/-- L2_REBUILD_DONE: the rebuild of group g ends (R121). -/
def execL2RebuildDone (g : Nat) (s : State) : Host.Outcome State Fault Refusal :=
  if (tfind s.fwd.rebuild g).isNone then .next s
  else
    let r := l2Rebuilt g s
    let left := r.2.fwd.reseeds.map fun (x : Reseed) =>
      if x.groups.contains g then { x with groups := x.groups.filter (· != g), failed := x.failed || !r.1 } else x
    let s1 := setFwd r.2 { r.2.fwd with reseeds := left.filter fun x => !x.groups.isEmpty }
    .next ((left.filter fun x => x.groups.isEmpty).foldl (fun t x => reseedAnswer x t) s1)

end Sys2Proof.Machine
end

* * * * * * * * *

Only the lines from the line with "if (tfind s.fwd.rebuild" to the final line of the entries are to be returned, each exactly as written, both ends included.

  if (tfind s.fwd.rebuild g).isNone then .next s
  else
    let r := l2Rebuilt g s
    let left := r.2.fwd.reseeds.map fun (x : Reseed) =>
      if x.groups.contains g then { x with groups := x.groups.filter (· != g), failed := x.failed || !r.1 } else x
    let s1 := setFwd r.2 { r.2.fwd with reseeds := left.filter fun x => !x.groups.isEmpty }
    .next ((left.filter fun x => x.groups.isEmpty).foldl (fun t x => reseedAnswer x t) s1)

end Sys2Proof.Machine
end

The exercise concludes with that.